**Records shown**
Segment Open

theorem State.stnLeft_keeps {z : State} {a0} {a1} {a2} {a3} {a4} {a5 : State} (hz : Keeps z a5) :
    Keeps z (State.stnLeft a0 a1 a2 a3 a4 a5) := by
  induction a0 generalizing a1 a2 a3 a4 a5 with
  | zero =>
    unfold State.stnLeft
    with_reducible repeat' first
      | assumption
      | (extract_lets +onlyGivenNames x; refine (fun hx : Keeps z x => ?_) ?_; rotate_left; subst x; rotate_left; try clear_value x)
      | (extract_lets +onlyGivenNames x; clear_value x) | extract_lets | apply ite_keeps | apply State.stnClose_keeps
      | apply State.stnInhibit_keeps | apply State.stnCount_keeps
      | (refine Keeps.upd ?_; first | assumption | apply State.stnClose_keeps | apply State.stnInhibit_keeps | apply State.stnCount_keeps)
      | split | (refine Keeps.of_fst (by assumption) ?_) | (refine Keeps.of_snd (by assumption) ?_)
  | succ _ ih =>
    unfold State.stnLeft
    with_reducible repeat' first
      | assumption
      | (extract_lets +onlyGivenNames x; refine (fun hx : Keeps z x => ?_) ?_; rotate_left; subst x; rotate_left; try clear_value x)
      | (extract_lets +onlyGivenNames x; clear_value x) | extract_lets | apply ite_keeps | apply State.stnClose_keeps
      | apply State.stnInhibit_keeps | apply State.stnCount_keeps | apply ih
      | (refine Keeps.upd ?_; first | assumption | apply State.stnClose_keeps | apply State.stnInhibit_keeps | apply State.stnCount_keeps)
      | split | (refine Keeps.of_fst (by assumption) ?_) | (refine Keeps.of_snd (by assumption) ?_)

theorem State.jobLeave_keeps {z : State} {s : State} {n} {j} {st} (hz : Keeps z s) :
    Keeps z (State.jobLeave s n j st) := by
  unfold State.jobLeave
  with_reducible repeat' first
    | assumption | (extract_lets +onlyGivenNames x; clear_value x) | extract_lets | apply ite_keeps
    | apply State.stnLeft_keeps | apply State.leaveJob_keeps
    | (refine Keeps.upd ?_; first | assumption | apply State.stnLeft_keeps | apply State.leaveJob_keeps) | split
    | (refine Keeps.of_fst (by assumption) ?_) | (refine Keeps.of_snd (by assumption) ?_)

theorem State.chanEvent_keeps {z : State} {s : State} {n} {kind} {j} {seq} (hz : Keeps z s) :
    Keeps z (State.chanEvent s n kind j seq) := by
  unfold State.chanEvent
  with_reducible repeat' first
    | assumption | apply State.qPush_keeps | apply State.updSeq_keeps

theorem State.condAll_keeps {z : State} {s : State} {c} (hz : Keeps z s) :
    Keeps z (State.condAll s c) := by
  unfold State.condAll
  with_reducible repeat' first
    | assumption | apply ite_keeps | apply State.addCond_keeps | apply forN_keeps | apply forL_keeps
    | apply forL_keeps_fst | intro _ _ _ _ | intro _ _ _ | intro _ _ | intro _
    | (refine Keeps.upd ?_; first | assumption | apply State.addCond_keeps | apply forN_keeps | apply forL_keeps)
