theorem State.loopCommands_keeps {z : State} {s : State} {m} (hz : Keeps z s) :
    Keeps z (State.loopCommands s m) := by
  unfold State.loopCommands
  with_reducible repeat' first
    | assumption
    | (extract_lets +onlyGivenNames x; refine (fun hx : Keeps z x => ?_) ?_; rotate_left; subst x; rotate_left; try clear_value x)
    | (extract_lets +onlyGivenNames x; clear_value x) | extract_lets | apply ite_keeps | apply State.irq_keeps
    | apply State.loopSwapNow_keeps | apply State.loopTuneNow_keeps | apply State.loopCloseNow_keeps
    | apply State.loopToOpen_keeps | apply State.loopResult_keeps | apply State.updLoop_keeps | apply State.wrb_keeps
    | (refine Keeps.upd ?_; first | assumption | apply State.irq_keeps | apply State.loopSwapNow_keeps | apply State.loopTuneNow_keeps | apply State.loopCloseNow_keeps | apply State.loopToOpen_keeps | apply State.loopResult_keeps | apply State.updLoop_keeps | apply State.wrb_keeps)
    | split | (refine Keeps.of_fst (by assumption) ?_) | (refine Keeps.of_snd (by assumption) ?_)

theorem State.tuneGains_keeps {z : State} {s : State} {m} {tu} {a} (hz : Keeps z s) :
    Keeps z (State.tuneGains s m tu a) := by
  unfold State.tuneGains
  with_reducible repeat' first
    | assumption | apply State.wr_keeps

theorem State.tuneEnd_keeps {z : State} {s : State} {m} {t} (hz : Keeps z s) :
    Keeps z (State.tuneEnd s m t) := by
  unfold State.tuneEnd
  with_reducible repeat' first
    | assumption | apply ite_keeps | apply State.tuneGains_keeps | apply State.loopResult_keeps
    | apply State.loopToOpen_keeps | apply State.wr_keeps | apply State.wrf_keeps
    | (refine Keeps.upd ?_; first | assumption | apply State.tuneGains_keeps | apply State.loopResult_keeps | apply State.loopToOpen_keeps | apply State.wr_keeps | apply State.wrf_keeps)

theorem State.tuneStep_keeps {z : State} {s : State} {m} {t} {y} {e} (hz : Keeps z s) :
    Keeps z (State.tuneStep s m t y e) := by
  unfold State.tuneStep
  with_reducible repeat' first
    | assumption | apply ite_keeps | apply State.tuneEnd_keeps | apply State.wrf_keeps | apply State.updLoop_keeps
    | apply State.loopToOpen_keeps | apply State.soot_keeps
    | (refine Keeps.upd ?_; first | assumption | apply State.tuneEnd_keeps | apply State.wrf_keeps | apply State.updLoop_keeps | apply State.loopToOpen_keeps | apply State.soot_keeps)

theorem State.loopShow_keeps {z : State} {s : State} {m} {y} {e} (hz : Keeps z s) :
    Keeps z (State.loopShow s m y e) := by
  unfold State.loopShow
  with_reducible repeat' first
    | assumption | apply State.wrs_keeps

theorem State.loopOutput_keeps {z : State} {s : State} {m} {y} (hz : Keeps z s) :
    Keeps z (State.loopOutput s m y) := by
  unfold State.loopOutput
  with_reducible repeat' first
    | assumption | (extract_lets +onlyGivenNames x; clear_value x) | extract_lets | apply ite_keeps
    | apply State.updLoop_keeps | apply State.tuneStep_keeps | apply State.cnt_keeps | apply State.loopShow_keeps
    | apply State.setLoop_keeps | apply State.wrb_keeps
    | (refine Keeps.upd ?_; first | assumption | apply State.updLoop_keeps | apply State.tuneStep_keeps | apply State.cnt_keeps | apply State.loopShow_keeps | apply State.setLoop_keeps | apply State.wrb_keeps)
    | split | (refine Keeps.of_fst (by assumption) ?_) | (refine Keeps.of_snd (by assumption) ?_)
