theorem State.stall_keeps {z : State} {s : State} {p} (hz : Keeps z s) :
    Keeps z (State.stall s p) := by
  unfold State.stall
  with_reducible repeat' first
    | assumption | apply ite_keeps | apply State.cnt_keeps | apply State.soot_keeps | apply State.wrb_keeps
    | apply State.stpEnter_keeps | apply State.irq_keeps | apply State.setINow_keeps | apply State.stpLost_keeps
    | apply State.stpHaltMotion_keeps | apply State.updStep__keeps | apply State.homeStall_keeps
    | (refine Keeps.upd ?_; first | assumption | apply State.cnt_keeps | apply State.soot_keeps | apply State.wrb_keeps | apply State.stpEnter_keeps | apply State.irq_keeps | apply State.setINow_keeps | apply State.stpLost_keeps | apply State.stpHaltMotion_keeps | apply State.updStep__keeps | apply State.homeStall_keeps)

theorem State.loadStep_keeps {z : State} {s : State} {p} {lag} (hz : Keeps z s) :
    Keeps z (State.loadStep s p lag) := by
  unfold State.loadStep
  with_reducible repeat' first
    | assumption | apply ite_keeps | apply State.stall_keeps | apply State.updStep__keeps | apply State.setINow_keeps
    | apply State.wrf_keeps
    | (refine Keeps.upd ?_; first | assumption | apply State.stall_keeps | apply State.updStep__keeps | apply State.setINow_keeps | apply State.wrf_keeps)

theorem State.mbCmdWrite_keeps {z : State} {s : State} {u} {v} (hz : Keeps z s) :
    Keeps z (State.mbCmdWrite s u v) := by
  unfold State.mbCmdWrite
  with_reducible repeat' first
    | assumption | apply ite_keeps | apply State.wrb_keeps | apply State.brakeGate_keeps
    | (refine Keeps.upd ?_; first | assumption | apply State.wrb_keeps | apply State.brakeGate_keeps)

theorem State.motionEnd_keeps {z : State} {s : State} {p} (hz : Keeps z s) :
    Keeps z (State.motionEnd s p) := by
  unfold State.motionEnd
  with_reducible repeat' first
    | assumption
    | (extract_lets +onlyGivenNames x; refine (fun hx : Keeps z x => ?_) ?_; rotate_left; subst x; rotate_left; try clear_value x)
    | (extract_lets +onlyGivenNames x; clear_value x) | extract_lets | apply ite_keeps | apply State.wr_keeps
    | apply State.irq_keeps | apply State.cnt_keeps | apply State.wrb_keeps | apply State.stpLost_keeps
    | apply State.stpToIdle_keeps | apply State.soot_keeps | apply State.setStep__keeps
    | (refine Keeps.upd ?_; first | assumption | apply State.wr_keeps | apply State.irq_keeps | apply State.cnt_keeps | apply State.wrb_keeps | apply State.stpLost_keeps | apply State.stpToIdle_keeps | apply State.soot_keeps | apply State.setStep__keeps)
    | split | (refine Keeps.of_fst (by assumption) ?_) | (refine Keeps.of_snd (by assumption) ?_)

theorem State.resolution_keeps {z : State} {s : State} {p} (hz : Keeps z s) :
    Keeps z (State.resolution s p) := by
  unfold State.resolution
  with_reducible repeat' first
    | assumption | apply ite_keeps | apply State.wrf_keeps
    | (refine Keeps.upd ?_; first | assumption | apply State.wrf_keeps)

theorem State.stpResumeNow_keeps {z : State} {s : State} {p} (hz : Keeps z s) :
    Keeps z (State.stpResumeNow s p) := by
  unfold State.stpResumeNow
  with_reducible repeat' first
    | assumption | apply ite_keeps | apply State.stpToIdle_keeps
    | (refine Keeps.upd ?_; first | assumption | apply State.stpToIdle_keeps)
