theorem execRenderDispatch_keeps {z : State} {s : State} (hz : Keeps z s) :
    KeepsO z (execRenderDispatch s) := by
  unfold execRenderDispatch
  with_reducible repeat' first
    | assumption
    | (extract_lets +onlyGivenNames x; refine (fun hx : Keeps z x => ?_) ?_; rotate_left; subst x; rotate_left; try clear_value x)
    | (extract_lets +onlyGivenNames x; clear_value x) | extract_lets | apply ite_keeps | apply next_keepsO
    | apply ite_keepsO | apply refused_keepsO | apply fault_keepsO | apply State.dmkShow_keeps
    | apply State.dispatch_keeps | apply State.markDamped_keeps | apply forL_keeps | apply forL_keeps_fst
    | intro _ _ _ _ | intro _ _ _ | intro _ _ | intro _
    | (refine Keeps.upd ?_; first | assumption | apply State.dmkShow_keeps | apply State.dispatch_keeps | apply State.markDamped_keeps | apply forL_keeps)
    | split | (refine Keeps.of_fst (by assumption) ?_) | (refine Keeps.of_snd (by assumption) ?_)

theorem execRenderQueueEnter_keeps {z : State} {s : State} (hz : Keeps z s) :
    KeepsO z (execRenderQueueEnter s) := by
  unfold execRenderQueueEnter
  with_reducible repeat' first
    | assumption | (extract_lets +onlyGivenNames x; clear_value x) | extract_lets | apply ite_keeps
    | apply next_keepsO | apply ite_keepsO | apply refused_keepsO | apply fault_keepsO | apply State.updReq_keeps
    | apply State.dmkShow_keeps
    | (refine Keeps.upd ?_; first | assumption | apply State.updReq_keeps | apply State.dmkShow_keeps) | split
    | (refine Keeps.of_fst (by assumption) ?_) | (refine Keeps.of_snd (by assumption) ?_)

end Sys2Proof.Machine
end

Segment Closed

Which lines in the data above hold the word "intro"? Return each of them.

    | apply forL_keeps_fst | intro _ _ _ _ | intro _ _ _ | intro _ _ | intro _
    | intro _ _ _ _ | intro _ _ _ | intro _ _ | intro _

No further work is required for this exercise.